**SUPPLIED DATA:**
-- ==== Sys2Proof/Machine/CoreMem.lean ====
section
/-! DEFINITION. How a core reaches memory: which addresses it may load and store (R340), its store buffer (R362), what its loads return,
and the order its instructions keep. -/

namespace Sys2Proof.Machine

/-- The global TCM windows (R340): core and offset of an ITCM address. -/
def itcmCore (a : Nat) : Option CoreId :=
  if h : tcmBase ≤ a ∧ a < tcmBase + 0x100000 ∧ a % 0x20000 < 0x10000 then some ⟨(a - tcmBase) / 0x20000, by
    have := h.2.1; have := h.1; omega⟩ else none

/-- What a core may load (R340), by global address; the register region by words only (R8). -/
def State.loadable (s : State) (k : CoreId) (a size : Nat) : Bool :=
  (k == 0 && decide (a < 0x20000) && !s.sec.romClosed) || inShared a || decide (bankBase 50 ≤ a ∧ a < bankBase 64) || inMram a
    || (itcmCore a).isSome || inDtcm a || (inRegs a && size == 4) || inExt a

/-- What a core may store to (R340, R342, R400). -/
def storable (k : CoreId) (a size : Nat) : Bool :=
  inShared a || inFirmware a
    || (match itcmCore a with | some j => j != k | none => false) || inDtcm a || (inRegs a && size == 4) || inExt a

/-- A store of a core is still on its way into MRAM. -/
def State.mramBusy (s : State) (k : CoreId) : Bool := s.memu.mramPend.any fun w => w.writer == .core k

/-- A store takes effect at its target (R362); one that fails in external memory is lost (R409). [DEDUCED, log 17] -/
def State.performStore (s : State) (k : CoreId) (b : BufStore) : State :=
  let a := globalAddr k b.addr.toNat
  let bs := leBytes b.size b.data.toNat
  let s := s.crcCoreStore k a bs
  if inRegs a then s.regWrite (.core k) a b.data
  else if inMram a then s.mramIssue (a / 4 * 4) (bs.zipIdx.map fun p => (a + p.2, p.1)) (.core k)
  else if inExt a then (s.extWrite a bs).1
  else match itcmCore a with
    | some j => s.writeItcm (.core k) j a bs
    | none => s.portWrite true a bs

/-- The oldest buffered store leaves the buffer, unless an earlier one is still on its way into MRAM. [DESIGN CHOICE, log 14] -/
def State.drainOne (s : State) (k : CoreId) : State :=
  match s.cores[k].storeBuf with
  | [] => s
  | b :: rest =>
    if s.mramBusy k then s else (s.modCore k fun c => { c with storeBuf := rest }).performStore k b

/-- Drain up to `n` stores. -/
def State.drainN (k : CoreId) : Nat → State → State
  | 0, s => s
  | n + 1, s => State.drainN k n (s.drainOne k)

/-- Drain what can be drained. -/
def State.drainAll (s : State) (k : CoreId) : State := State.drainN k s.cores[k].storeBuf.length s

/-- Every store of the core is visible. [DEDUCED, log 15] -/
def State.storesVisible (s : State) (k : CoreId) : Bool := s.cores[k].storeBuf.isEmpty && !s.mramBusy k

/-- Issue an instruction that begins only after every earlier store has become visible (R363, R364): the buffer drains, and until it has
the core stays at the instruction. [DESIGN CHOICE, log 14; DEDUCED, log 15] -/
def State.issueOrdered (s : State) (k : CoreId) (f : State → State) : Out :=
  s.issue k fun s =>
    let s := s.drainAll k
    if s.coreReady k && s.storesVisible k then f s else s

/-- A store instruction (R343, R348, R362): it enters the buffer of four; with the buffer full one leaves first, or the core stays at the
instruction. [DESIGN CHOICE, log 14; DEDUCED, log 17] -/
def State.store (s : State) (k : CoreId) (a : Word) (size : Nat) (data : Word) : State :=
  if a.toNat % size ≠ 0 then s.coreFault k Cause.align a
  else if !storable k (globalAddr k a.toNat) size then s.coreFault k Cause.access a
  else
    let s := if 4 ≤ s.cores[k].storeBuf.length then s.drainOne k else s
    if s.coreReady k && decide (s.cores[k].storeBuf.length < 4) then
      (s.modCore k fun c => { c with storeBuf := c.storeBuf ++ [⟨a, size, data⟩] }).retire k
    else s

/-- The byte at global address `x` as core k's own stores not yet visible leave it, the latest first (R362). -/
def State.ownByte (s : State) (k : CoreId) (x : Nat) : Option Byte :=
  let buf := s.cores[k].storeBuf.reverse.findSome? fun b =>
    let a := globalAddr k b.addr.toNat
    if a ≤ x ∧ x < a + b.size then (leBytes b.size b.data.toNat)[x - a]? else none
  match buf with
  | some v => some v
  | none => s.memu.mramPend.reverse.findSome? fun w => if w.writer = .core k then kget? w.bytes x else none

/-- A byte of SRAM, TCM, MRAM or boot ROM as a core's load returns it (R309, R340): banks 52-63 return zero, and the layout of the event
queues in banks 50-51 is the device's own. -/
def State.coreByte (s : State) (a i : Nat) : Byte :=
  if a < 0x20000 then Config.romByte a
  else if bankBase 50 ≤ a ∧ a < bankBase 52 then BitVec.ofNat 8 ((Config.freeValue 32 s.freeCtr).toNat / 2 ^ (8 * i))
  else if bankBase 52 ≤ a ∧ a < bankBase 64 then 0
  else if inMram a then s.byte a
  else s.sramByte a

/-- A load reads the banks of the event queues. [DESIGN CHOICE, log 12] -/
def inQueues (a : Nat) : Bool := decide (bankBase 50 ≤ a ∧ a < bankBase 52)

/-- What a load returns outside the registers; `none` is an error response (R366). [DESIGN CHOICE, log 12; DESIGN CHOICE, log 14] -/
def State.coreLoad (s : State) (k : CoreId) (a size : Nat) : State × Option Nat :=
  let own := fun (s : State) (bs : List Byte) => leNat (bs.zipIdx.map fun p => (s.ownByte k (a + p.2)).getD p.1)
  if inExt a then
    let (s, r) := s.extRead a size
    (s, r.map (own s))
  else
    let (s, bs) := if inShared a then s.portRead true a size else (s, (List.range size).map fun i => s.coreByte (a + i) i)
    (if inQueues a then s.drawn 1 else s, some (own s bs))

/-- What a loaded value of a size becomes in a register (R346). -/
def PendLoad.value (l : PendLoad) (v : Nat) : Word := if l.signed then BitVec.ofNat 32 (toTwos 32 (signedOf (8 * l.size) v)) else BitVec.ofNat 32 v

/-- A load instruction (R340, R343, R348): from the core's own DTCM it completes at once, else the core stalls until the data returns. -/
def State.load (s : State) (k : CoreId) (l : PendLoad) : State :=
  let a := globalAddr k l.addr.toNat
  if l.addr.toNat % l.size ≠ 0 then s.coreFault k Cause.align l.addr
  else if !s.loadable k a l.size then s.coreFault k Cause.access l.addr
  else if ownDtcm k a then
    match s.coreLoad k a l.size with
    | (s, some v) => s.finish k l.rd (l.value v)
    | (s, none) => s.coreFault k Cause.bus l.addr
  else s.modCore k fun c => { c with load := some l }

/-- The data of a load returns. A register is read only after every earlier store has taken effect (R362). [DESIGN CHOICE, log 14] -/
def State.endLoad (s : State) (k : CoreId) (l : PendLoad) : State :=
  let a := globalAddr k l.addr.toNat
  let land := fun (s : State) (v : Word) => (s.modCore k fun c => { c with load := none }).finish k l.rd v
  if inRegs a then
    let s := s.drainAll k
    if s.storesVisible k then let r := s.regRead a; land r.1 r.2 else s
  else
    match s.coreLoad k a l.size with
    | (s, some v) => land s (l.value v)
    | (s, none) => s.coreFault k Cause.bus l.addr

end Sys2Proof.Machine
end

--

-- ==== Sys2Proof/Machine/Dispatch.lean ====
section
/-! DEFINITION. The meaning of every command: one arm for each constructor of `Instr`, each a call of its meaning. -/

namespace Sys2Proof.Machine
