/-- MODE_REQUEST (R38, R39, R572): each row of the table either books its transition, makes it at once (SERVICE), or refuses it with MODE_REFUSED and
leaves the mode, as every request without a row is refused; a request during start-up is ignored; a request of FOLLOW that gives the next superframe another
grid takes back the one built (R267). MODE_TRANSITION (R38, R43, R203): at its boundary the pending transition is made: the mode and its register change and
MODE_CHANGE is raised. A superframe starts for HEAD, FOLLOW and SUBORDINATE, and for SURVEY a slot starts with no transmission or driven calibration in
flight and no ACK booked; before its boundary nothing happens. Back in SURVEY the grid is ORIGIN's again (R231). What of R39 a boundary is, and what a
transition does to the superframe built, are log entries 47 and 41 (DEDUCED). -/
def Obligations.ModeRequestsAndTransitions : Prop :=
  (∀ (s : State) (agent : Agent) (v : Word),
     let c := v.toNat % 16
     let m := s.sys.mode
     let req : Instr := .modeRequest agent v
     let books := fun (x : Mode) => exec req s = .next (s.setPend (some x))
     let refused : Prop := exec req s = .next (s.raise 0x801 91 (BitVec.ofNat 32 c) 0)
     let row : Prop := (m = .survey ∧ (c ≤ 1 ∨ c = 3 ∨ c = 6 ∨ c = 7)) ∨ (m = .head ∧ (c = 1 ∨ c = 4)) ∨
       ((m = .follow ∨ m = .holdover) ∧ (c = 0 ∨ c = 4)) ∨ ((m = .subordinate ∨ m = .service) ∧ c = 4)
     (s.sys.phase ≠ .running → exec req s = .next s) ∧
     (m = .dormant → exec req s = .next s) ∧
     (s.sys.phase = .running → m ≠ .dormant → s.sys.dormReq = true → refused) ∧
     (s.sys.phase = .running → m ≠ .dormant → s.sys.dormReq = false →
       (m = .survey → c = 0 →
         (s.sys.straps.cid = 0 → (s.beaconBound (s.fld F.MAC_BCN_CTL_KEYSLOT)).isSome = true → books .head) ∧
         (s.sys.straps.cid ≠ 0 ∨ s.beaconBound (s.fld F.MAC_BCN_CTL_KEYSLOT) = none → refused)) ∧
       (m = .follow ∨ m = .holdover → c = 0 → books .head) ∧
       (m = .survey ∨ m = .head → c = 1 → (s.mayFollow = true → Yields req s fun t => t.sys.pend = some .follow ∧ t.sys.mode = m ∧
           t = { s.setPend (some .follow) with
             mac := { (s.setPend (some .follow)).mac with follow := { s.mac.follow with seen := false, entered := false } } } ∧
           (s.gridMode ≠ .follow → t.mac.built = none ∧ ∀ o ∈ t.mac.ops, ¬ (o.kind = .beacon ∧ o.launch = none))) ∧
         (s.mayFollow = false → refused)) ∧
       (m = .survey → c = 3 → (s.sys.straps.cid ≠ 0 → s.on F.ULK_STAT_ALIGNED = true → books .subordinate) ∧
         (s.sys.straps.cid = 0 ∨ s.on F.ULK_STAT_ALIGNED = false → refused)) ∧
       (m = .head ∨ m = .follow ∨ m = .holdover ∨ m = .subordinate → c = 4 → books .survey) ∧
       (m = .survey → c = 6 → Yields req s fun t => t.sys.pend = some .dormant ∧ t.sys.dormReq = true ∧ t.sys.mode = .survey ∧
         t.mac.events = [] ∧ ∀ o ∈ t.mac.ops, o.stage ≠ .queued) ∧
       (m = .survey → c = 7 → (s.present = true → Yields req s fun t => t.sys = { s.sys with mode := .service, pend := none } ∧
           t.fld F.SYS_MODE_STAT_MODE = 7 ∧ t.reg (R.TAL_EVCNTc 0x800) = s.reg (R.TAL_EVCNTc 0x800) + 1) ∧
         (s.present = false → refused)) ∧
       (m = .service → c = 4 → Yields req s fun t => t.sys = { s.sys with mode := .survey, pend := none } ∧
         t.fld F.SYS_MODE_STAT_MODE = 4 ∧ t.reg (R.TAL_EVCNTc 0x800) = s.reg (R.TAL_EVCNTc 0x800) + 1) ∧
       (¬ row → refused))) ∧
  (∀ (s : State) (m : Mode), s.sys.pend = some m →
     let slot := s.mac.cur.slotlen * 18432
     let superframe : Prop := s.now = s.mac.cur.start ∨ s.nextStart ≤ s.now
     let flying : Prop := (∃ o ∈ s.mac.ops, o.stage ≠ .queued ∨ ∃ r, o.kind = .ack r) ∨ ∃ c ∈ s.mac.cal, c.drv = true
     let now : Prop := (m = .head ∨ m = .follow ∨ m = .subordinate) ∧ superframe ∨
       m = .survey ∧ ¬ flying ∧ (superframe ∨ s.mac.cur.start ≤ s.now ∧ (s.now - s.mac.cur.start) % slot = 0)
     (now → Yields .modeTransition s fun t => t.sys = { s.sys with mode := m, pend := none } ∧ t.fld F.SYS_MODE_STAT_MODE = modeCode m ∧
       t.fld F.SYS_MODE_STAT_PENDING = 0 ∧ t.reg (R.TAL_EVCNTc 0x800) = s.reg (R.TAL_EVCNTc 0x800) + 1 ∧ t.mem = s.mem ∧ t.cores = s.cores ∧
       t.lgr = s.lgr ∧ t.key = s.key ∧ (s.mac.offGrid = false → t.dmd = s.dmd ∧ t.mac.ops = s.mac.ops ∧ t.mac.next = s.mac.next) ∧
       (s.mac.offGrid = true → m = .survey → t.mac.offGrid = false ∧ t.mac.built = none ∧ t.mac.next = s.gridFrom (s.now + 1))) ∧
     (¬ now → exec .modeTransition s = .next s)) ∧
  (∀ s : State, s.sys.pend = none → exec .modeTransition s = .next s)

**ACTION ITEM:** In the listing, find each line with the string "after" and copy it.

**EXERCISE RESPONSE:**
/-- Issue an instruction that begins only after every earlier store has become visible (R363, R364): the buffer drains, and until it has
/-- The data of a load returns. A register is read only after every earlier store has taken effect (R362). [DESIGN CHOICE, log 14] -/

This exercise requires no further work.